In kindergarten, there was a boy on my bus who delighted in telling me how ugly and “too small” I was every single day and made sure to sit in front of me so he could watch me cry all the way home. The bus driver would ask me if there was something wrong, but I was so shy that I wouldn’t even look at him, let alone tell on the “mean boy that broke my heart” and every day while I sat there listening to the insults and the never ending verbal abuse, I could almost hear the sadness in his voice.

In fourth grade, there was an older boy that used to come to the bus stop at the very last minute and find the smallest of us and push us down into the dirt right before the bus came so we either had to  go to school with grass stains or mud caked knees or risk missing the bus if we ran home to change. His sole purpose was to be first in line at the bus and even when we stopped fighting him for the number one spot, he still found pleasure in throwing mud at us or “accidentally tripping us” on his way to the glorious first position. He always seemed so angry…and so happy to watch someone else hurting.

In seventh grade, we had to move in with my grandparents and I had to change schools. If you thought I was shy before, surrounded by children I had spent nearly my whole life with, imagine how horrible it was to go to a new school in the middle of the school year and not know a single soul. I immediately attracted the attention of the bulliest of bullies.

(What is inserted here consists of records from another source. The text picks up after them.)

-- ==== Sys2Proof/Syntax.lean ====
section
/-! DEFINITION. The 25 commands of the RDB (30_encoding.md R77, opcode_table.json), one constructor a row, and
the opcodes and operand forms they are encoded with (R71, R72). -/

namespace Sys2Proof

/-- A command with its operands. `d` is the byte string D of a LEN form (R73), `w` the u16 of CK_ADD, `r` a
register number and `v` the data word of WRREG (R74). -/
inductive Instr where
  /-- `NOP` (R100). -/
  | nop
  /-- `RESET`, soft reset (R101). -/
  | reset
  /-- `RDREG`, read a register (R102). -/
  | rdreg (r : Byte)
  /-- `WRREG`, write a register (R103). -/
  | wrreg (r : Byte) (v : Word)
  /-- `CK_CLR`, clear the accumulator (R120). -/
  | ckClr
  /-- `CK_ADD`, add one 16-bit word (R121). -/
  | ckAdd (w : Half)
  /-- `CK_ADDB`, add a byte string as words (R122). -/
  | ckAddb (d : Bytes)
  /-- `CK_FOLD`, fold carries (R123). -/
  | ckFold
  /-- `CK_FIN`, fold and complement (R124). -/
  | ckFin
  /-- `CK_GEN`, checksum of a frame (R125). -/
  | ckGen (d : Bytes)
  /-- `CK_VER`, verify a frame (R126). -/
  | ckVer (d : Bytes)
  /-- `SND_SRC`, append source bytes (R142). -/
  | sndSrc (d : Bytes)
  /-- `SND_EOF`, end of source (R143). -/
  | sndEof
  /-- `SND_START`, start the transmission (R144). -/
  | sndStart
  /-- `SND_RX`, a frame arrives at the sender (R145). -/
  | sndRx (d : Bytes)
  /-- `SND_RXERR`, a receive error at the sender (R146). -/
  | sndRxerr
  /-- `SND_TICK`, one time-unit of the retransmission timer (R150). -/
  | sndTick
  /-- `SND_TXERR`, a send error of the sender (R151). -/
  | sndTxerr
  /-- `SND_ABORT`, the sender's shutdown signal (R152). -/
  | sndAbort
  /-- `RCV_OPEN`, create a receiver session (R172). -/
  | rcvOpen (d : Bytes)
  /-- `RCV_RX`, a frame arrives at the receiver (R174). -/
  | rcvRx (d : Bytes)
  /-- `RCV_RXERR`, a receive error at the receiver (R176). -/
  | rcvRxerr
  /-- `RCV_TICK`, one time-unit of the time-wait timer (R177). -/
  | rcvTick
  /-- `RCV_TXERR`, a send error of the receiver (R178). -/
  | rcvTxerr
  /-- `RCV_ABORT`, the receiver's shutdown signal (R179). -/
  | rcvAbort
deriving DecidableEq, Repr

/-- The opcodes (R77), one for each command. -/
inductive Opc where
  | nop | reset | rdreg | wrreg
  | ckClr | ckAdd | ckAddb | ckFold | ckFin | ckGen | ckVer
  | sndSrc | sndEof | sndStart | sndRx | sndRxerr | sndTick | sndTxerr | sndAbort
  | rcvOpen | rcvRx | rcvRxerr | rcvTick | rcvTxerr | rcvAbort
deriving DecidableEq, Repr

/-- The operand forms (R72). -/
inductive Form where
  /-- no operand: IMM16 must be zero -/
  | none
  /-- IMM16 is a u16 value -/
  | word
  /-- IMM16[7:0] is a register number, IMM16[15:8] must be zero -/
  | reg
  /-- IMM16 is a byte count, the bytes follow in the data phase -/
  | len
deriving DecidableEq, Repr

end Sys2Proof
end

She would walk behind me in the hall between classes and kick the back of my knees. I said nothing. She would empty her lunch bag chip crumbs into my hair. I said nothing. She would glare at me from across the classroom and leave me notes under my books when I wasn’t looking that told me I “Better watch it.” I said nothing. I let her bully me.

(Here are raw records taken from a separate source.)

-- ==== Sys2Proof/Machine/Ops.lean ====
section
/-! DEFINITION. The named operations the commands share: the source buffer as memory, the packet view of it, emitting
into the streams, refusing a command, entering and leaving an ERROR state, reset, and the procedures Fill,
ClearSession, SendAck and ClearRecv. -/

namespace Sys2Proof.Machine

/-! ### The source buffer (20_memory.md R51) -/

/-- One canonical form: addresses strictly rising. An unlisted address reads as a free value, so no entry can equal
what it would read as unlisted (log 7). -/
abbrev Memory.wf (m : Memory) : Prop := m.Pairwise fun x y => x.1 < y.1

/-- The byte at an address; an address nothing has written reads as a free value (R51, log 7). -/
def Memory.read (m : Memory) (a : Nat) : Byte := (m.lookup a).getD (Config.srcUnwritten a)

/-- Write one byte, keeping the addresses rising. -/
def Memory.write (m : Memory) (a : Nat) (b : Byte) : Memory :=
  match m with
  | [] => [(a, b)]
  | (x, y) :: rest =>
    if a < x then (a, b) :: (x, y) :: rest
    else if a = x then (a, b) :: rest
    else (x, y) :: Memory.write rest a b

/-- `MemWrite(SRC, a, s)` (R12): write a byte string at `a` and the addresses after it. -/
def Memory.writeBytes (m : Memory) (a : Nat) : Bytes → Memory
  | [] => m
  | b :: bs => Memory.writeBytes (m.write a b) (a + 1) bs

/-- `MemRead(SRC, a, n)` (R12): the n bytes from `a` on. -/
def Memory.readBytes (m : Memory) (a n : Nat) : Bytes := (List.range n).map fun k => m.read (a + k)

/-! ### The packet view (20_memory.md R52) -/

/-- `off(i)` (R52). -/
def packetOff (g : Sender) (i : Nat) : Nat := i * g.maxpay.toNat

/-- `plen(i)` (R52). -/
def packetLen (g : Sender) (i : Nat) : Nat := min g.maxpay.toNat (g.srclen.toNat - packetOff g i)

/-- `payload(i)` (R52). -/
def packetPayload (g : Sender) (i : Nat) : Bytes := g.src.readBytes (packetOff g i) (packetLen g i)

/-- `kind(i)` (R52): the last packet is FinalData. -/
def packetKind (g : Sender) (i : Nat) : Kind := if i + 1 = g.numpkt.toNat then .finalData else .data

/-- `DataFrame(i)` (R52). -/
def dataFrame (p : Params) (g : Sender) (i : Nat) : Bytes :=
  encodeFrame p (BitVec.ofNat 32 i) (packetKind g i) (packetPayload g i)

/-- Every byte packet i is read from exists in SRC (R51). -/
def packetInSrc (p : Params) (g : Sender) (i : Nat) : Bool :=
  decide (packetLen g i = 0 ∨ packetOff g i + packetLen g i ≤ p.srcCap.toNat)

/-! ### Sequencing -/

/-- Go on with `f` after a result that is a next state; a stop stays. -/
def andThen (r : Result) (f : State → Result) : Result :=
  match r with
  | .next s => f s
  | .fault x => .fault x
  | .refused x => .refused x

/-! ### Streams (20_memory.md R56) -/

/-- `emit STX(f)` (R12). -/
def emitStx (f : Bytes) (s : State) : State := { s with stx := s.stx ++ [f] }

/-- `emit RTX(f)` (R12). -/
def emitRtx (f : Bytes) (s : State) : State := { s with rtx := s.rtx ++ [f] }

/-- `emit SINK(p)` and `emit SINK_CLOSE` (R12). -/
def emitSink (x : SinkItem) (s : State) : State := { s with sink := s.sink ++ [x] }

/-- `emit RSP(w)` (R12). -/
def emitRsp (w : Word) (s : State) : State := { s with rsp := s.rsp ++ [w] }

/-! ### Refusals, fatal errors, reset (60_exceptions.md, 70_reset_and_hazards.md) -/

/-- `refuse(cause)` (R220): ERR records the cause, nothing else changes. The RSP word of a refused RDREG is emitted by
the command itself (R102). -/
def refuse (c : RefuseCause) (s : State) : State := { s with err := errOfRefusal c }

/-- A command the decoder rejects (R79, R80): refused; a rejected RDREG still answers one RSP word, 0 (R102, R220). -/
def rejectCommand (r : Reject) (s : State) : State :=
  match r with
  | .illegalOpcode => refuse .illegalOpcode s
  | .reservedField o =>
    if o = .rdreg then emitRsp 0 (refuse .reservedField s) else refuse .reservedField s

/-- `fatal(SWE, c)` (R223): the sender's session enters ERROR and releases its timer; everything else keeps its
value as a record. -/
def fatalSnd (c : FatalCause) (s : State) : State := { s with snd := disarmTimer { s.snd with st := .error c } }

/-- `fatal(RDE, c)` (R223). -/
def fatalRcv (c : FatalCause) (s : State) : State := { s with rcv := { s.rcv with st := .error c, twcnt := 0 } }

/-- `ClearSession()` (R141), the sender's way back to IDLE from every state, ERROR among them (R224). WSIZE, RTO and
MAXPAY stay; the content of SRC becomes irrelevant (log 7). -/
def clearSession (s : State) : State :=
  { s with snd := disarmTimer { s.snd with st := .idle, base := 0, next := 0, numpkt := 0, srclen := 0, src := [] } }

/-- `ClearRecv()` (R171), the receiver's way back to IDLE from every state, ERROR among them (R224). TWDUR stays. -/
def clearRecv (s : State) : State :=
  { s with rcv := { s.rcv with st := .idle, expected := 0, lastkind := 0xFF, twcnt := 0 } }

/-- The reset state applied to every register (R240, R241). The streams and the words on the command port belong to
the host and stay; the parameters are constant. -/
def applyReset (s : State) : State :=
  { s with err := .clear, snd := .reset s.params, rcv := .reset s.params, csu := .reset }

/-- The reset input performed between commands (R241, log 5). -/
def resetInput (s : State) : State := { applyReset s with resetIn := false }

/-! ### Sending (42_sender.md) -/

/-- `emit STX(DataFrame(i))` (R52, R140, R150); a packet outside SRC stops the model (R51, log 8). -/
def sendData (i : Nat) (s : State) : Result :=
  if packetInSrc s.params s.snd i then .next (emitStx (dataFrame s.params s.snd i) s) else .fault .srcAddress

/-- `lim` of Fill (R140): min(BASE + WSIZE, NUMPKT), exact integers. -/
def fillLimit (g : Sender) : Nat := min (g.base.toNat + g.wsize.toNat) g.numpkt.toNat

/-- The start of one round of Fill's loop (R140): arm the timer when the window is empty. -/
def fillArm (s : State) : State := if s.snd.base = s.snd.next then { s with snd := armTimer s.snd } else s

/-- The end of one round of Fill's loop (R140): NEXT is the packet after the one sent. -/
def fillAdvance (s : State) : State := { s with snd := { s.snd with next := s.snd.next + 1 } }

/-- The rounds of Fill's loop (R140). -/
def fillLoop : Nat → State → Result
  | 0, s => .next s
  | k + 1, s => andThen (sendData (fillArm s).snd.next.toNat (fillArm s)) fun t => fillLoop k (fillAdvance t)

/-- `Fill()` (R140): one round for each packet from NEXT to lim - 1. -/
def fill (s : State) : Result := fillLoop (fillLimit s.snd - s.snd.next.toNat) s

/-- Emit the data frames i, i + 1, ..., i + k - 1 in this order (R150). -/
def resend : Nat → Nat → State → Result
  | 0, _, s => .next s
  | k + 1, i, s => andThen (sendData i s) (resend k (i + 1))

/-! ### Acknowledging (43_receiver.md) -/

/-- `SendAck()` (R170): the cumulative ACK of EXPECTED - 1 mod 2^32. -/
def sendAck (s : State) : State := emitRtx (ackFrame s.params (s.rcv.expected - 1)) s

end Sys2Proof.Machine
end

I had been bullied so much by then – that I knew that this poor girl had to have some kind of anger or sadness living inside of her that made her want to make someone else feel as sad and angry as she did and though I found myself uttering the words “I hate her.SO.MUCH” – I could never shake the thought of what it must be like to be her.

When I grew up and had children and made a life for myself, I often wondered what has happened to those bullies in my life. I have found 2 of them on Facebook. They actually “Friended” me and sent me messages to tell me how sorry they were that they treated me so horribly as children. It was incredibly healing.

But the last one? The last one was a little different. I went to the grocery store one day with  my little girl and found myself face to face with her in the cereal isle. I could never forget those eyes and how sad they were. She looked at me and instantly knew that I recognized her. She was a hot mess. She looked like life had only gotten worse for her (If that were even possible) and she looked at my amazing daughter who was happily waving at her and offering her a bite of her free bakery cookie and then she looked at me and burst out crying.

There I was, standing in the cereal isle with the bulliest of bullies from my childhood – wanting nothing more than to run over to her and hug her and tell her it was going to be ok.

We talked a while. She told me some things that had happened to her that made her the way she is today …and all of those years I spent “hating” this hurtful human being – were washed away and replaced with the urge to love her – because no one else ever had.

Today – instead of posting another FML status update on Facebook…how about you spend a few minutes finding someone on your “Friends” list that always seems to have nothing good to say, who always seems to be tearing someone else down, who always seems to be so angry about….EVERYTHING…and go say something good TO them and ABOUT them on their wall.

Sometimes those that bully us (or quite often…bully themselves even more so) – are the people that need someone to tell them how good they are at something, how strong they are, how beautiful they are, the most – because no one ever does – and so they spend their lives trying to make themselves feel better by tearing other people down.

Even if they don’t appreciate it – it will make you warm and fuzzy inside knowing that you tried to brighten someone’s day …even if a part of you feels like they don’t actually deserve such a random act of kindness.

Try it. See what happens. You may be surprised at the results.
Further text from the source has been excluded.